In both cases, nudity -- especially in front of women -- was used to degrade the prisoners; their diets were manipulated to weaken their resolve (the CIA fed its detainees Ensure); they were deprived of sleep (the CIA hung prisoners by their wrists and used icy water to keep them awake for a week or more); their personal fears were exploited; and they were roughed up in ways designed not to leave marks (the CIA used a technique called “walling,” slamming prisoners repeatedly into a false wall that made a loud noise).

There were some differences, too. While the Abu Ghraib photos revealed prisoners being piled up in fake sexual positions, the CIA program included the near-drowning experience of “waterboarding” against three “high-value detainees,” including its use 266 times against two detainees, Abu Zubaydah and Khalid Sheikh Mohammed.

Hiding the Evidence

Perhaps the most significant difference, however, was that photographs of the Abu Ghraib abuses reached the public, while the CIA destroyed 92 videotapes of its interrogations of detainees. Because the Abu Ghraib photos got out, President George W. Bush and other senior officials decided to denounce the humiliating treatment as disgraceful.

“I shared a deep disgust that those prisoners were treated the way they were treated,” Bush said. “Their treatment does not reflect the nature of the American people.”

Eventually, 11 enlisted soldiers, who were guards at Abu Ghraib, were convicted in courts martial. Cpl. Charles Graner Jr. received the harshest sentence – 10 years in prison – while Lynndie England, a 22-year-old single mother who was photographed holding an Iraqi on a leash and pointing at a detainee’s penis, was sentenced to three years in prison.

Superior officers were cleared of wrongdoing or received mild reprimands. For his whistleblowing about the systemic problem at Abu Ghraib, Sgt. Provance was threatened with prosecution and saw his military career destroyed.

The consequences for American troops in Iraq were also unpleasant.

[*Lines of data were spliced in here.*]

/-- BIAS_REF_WRITE (R54). -/
def execBiasRefWrite (g : Fin 16) (v : BitVec 14) (s : State) : Host.Outcome State Fault Refusal :=
  .next (done (biasUpdate (fset s (R.BIAS_REF g.val) F.BIAS_REF_CODE v.toNat) g.val))

/-- BIAS_SLEW_STEP (R54): every 10 µs the output moves by at most SLEW codes. -/
def execBiasSlewStep (g : Fin 16) (s : State) : Host.Outcome State Fault Refusal :=
  let step := max 1 (fget s (R.BIAS_LIM g.val) F.BIAS_LIM_SLEW)
  let out := fget s (R.BIAS_STAT g.val) F.BIAS_STAT_OUT
  let goal := biasTarget s g.val
  let out' := if out < goal then min goal (out + step) else max goal (out - step)
  .next (done (biasUpdate (fset s (R.BIAS_STAT g.val) F.BIAS_STAT_OUT out') g.val))

/-- Gating of group g starts (R48, R55); a return that waited for an arm point is off. DEDUCED (log 17). -/
def gateGroup (s : State) (g : Nat) : State :=
  let s := modBias s g (fun b => { b with gating := true })
  (List.range 64).foldl (fun s j =>
    let n := 64 * g + j
    if feState s n = feActive ∨ feState s n = feOverload ∨ feState s n = feGated then
      modFe (setFeState s n feGated) n (fun c => { c with exitPend := false })
    else s) s

/-- Gating of group g ends: each channel returns at its next arm point (R48) (log 17). -/
def ungateGroup (s : State) (g : Nat) : State :=
  let s := modBias s g (fun b => { b with gating := false, holdEnd := none })
  (List.range 64).foldl (fun s j =>
    let n := 64 * g + j
    if feState s n = feGated then modFe s n (fun c => { c with exitPend := true }) else s) s

/-- A window flag is set by the third sample in a row, and again while the violation lasts after a clear. DEDUCED (log 19). -/
def biasWinFlag (s : State) (g run : Nat) (f : Fld) : State :=
  if run = 3 ∨ (3 < run ∧ ¬ flag s (R.BIAS_STAT g) f) then flagRaise s (R.BIAS_STAT g) f Ev.biasWindow else s

/-- BIAS_MON_SAMPLE (R55) (log 19). -/
def execBiasMonSample (g : Fin 16) (v : BitVec 10) (s : State) : Host.Outcome State Fault Refusal :=
  let hi := fget s (R.BIAS_MON g.val) F.BIAS_MON_HI
  let lo := fget s (R.BIAS_MON g.val) F.BIAS_MON_LO
  let act := fget s (R.BIAS_MON g.val) F.BIAS_MON_ACTION
  let s := fset s (R.BIAS_STAT g.val) F.BIAS_STAT_MON v.toNat
  let s := modBias s g.val (fun b => { b with
    hiRun := if hi < v.toNat then b.hiRun + 1 else 0, loRun := if v.toNat < lo then b.loRun + 1 else 0 })
  let b := biasGrp s g.val
  let s := biasWinFlag s g.val b.hiRun F.BIAS_STAT_WIN_HI
  let s := biasWinFlag s g.val b.loRun F.BIAS_STAT_WIN_LO
  let viol := decide (3 ≤ b.hiRun) || decide (3 ≤ b.loRun)
  .next (done (
    if viol then
      if act = 0 then s
      else
        let s := if b.gating then s else gateGroup s g.val
        let s := modBias s g.val (fun b => { b with holdEnd := none, zeroed := b.zeroed || decide (2 ≤ act) })
        biasUpdate s g.val
    else if b.gating && !b.zeroed && b.holdEnd.isNone then
      modBias s g.val (fun b => { b with holdEnd := some (now s + ticksMs 10) })
    else s))

/-- BIAS_GATE_HOLD_END (R55): 10.0 ms after the violation has ended. -/
def execBiasGateHoldEnd (g : Fin 16) (s : State) : Host.Outcome State Fault Refusal :=
  .next (done (match (biasGrp s g.val).holdEnd with
    | some t => if t ≤ now s then ungateGroup s g.val else s
    | none => s))

/-- With both WIN flags cleared, ACTION 10 or 11 releases the group (R55). -/
def biasRelease (s : State) (g : Nat) : State :=
  if (biasGrp s g).zeroed && !flag s (R.BIAS_STAT g) F.BIAS_STAT_WIN_HI && !flag s (R.BIAS_STAT g) F.BIAS_STAT_WIN_LO then
    biasUpdate (ungateGroup (modBias s g (fun b => { b with zeroed := false })) g) g
  else s

/-- A change of FE_MODE: a change of POL marks the next shot GAIN_NEW (R46); with the loop off FE_BASELINE and
DCR_LIM read 0 (R37). -/
def feModeSet (s : State) (n : Nat) (v : Word) : State :=
  let t := n / 16
  let k := n % 16
  let old := rd s (R.FE_MODE t k)
  let s := wr s (R.FE_MODE t k) (v &&& 0x1E#32)
  let s := if getFld old F.FE_MODE_POL ≠ getFld v F.FE_MODE_POL then modFe s n (fun c => { c with gainNew := true }) else s
  if fget s (R.FE_MODE t k) F.FE_MODE_DCR_BW = 0 then
    foff (wr s (R.FE_BASELINE t k) 0) (R.FE_STAT t k) F.FE_STAT_DCR_LIM
  else s

/-- FAULT_CH of FE_TILE_SUM (R57). -/
def feTileSum (s : State) (t : Nat) : Nat :=
  (List.range 16).foldl (fun v k =>
    if flag s (R.FE_STAT t k) F.FE_STAT_OVL || flag s (R.FE_STAT t k) F.FE_STAT_TH_ORDER ||
       flag s (R.FE_STAT t k) F.FE_STAT_TMISS then v + 2 ^ k else v) 0

end Sys2Proof.Machine
end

The Abu Ghraib scandal fueled the Iraqi insurgency in a war that has claimed the lives of more than 4,200 U.S. soldiers.

The link between the Abu Ghraib abuses and the U.S. death toll was described by a lead U.S. interrogator in Iraq, who used the pseudonym “Matthew Alexander” for a Washington Post Outlook article on Nov. 30, 2008.

“Alexander,” a U.S. Air Force special operations officer, said it was his team’s abandonment of those harsh tactics that contributed to the tracking down and killing of the murderous al-Qaeda in Iraq leader Zarqawi in June 2006.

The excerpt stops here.